Procedure for Central Excise Clearance Under Export
• Central Excise Clearance procedures Under Claim of Rebate (Without Examination)-Under this method,
exporter pays excise duty and clears the goods on his own, without examination by the Central Excise Officer.
• Application to Excise Authorities: The exporters are allowed to remove the goods for export, on their own,
without getting the goods examined by the Central Excise officers. The application form – ARE-1 in such cases
would be prepared in sixtuplicate, giving all particulars and declarations, after removal of goods.

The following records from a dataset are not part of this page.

-- ==== Sys2Proof/Machine/Dispatch.lean ====
section
/-! DEFINITION. The dispatch: one arm per instruction, each one call of its meaning (40_cycle.md R123). -/

namespace Sys2Proof.Machine

def exec (i : Instr) (s : State) : Host.Outcome State Fault Refusal :=
  match i with
  | .cls => Sys2Proof.Machine.execCls s
  | .ret => Sys2Proof.Machine.execRet s
  | .jp nnn => Sys2Proof.Machine.execJp nnn s
  | .call nnn => Sys2Proof.Machine.execCall nnn s
  | .seImm x kk => Sys2Proof.Machine.execSeImm x kk s
  | .sneImm x kk => Sys2Proof.Machine.execSneImm x kk s
  | .seReg x y => Sys2Proof.Machine.execSeReg x y s
  | .ldImm x kk => Sys2Proof.Machine.execLdImm x kk s
  | .addImm x kk => Sys2Proof.Machine.execAddImm x kk s
  | .ldReg x y => Sys2Proof.Machine.execLdReg x y s
  | .orReg x y => Sys2Proof.Machine.execOrReg x y s
  | .andReg x y => Sys2Proof.Machine.execAndReg x y s
  | .xorReg x y => Sys2Proof.Machine.execXorReg x y s
  | .addReg x y => Sys2Proof.Machine.execAddReg x y s
  | .sub x y => Sys2Proof.Machine.execSub x y s
  | .shr x y => Sys2Proof.Machine.execShr x y s
  | .subn x y => Sys2Proof.Machine.execSubn x y s
  | .shl x y => Sys2Proof.Machine.execShl x y s
  | .sneReg x y => Sys2Proof.Machine.execSneReg x y s
  | .ldI nnn => Sys2Proof.Machine.execLdI nnn s
  | .jpV0 nnn => Sys2Proof.Machine.execJpV0 nnn s
  | .rnd x kk => Sys2Proof.Machine.execRnd x kk s
  | .drw x y n => Sys2Proof.Machine.execDrw x y n s
  | .skp x => Sys2Proof.Machine.execSkp x s
  | .sknp x => Sys2Proof.Machine.execSknp x s
  | .ldVxDt x => Sys2Proof.Machine.execLdVxDt x s
  | .ldVxK x => Sys2Proof.Machine.execLdVxK x s
  | .ldDtVx x => Sys2Proof.Machine.execLdDtVx x s
  | .ldStVx x => Sys2Proof.Machine.execLdStVx x s
  | .addIVx x => Sys2Proof.Machine.execAddIVx x s
  | .ldFVx x => Sys2Proof.Machine.execLdFVx x s
  | .ldBVx x => Sys2Proof.Machine.execLdBVx x s
  | .ldMemVx x => Sys2Proof.Machine.execLdMemVx x s
  | .ldVxMem x => Sys2Proof.Machine.execLdVxMem x s

end Sys2Proof.Machine
end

• Examination by the Central Excise:The jurisdiction Superintendent of Central Excise shall examine the
information contained in ARE-1 and verify the facts of payment of duty and other certificates/ declarations
made by the exporter
• Examination by Customs Authorities:In this case, the customs authorities would invariably examine the goods,
as excise authorities have not examined goods. The rest of the procedure is the same detailed in the earlier
procedure for Central Excise clearance under Claim of Rebate (WITH EXAMINATION).
2. Procedure for Excise Clearance under Bond / Letter Undertaking-Under this rule, there is no
PLA(personal Ledger Account) as no duty is paid. Instead of payment of duty, the manufacturer exporter
executes bond/letter of undertaking to the amount equivalent to the excise duty. Such a bond is to be
supported by the bank guarantee to protect financial interests of excise department.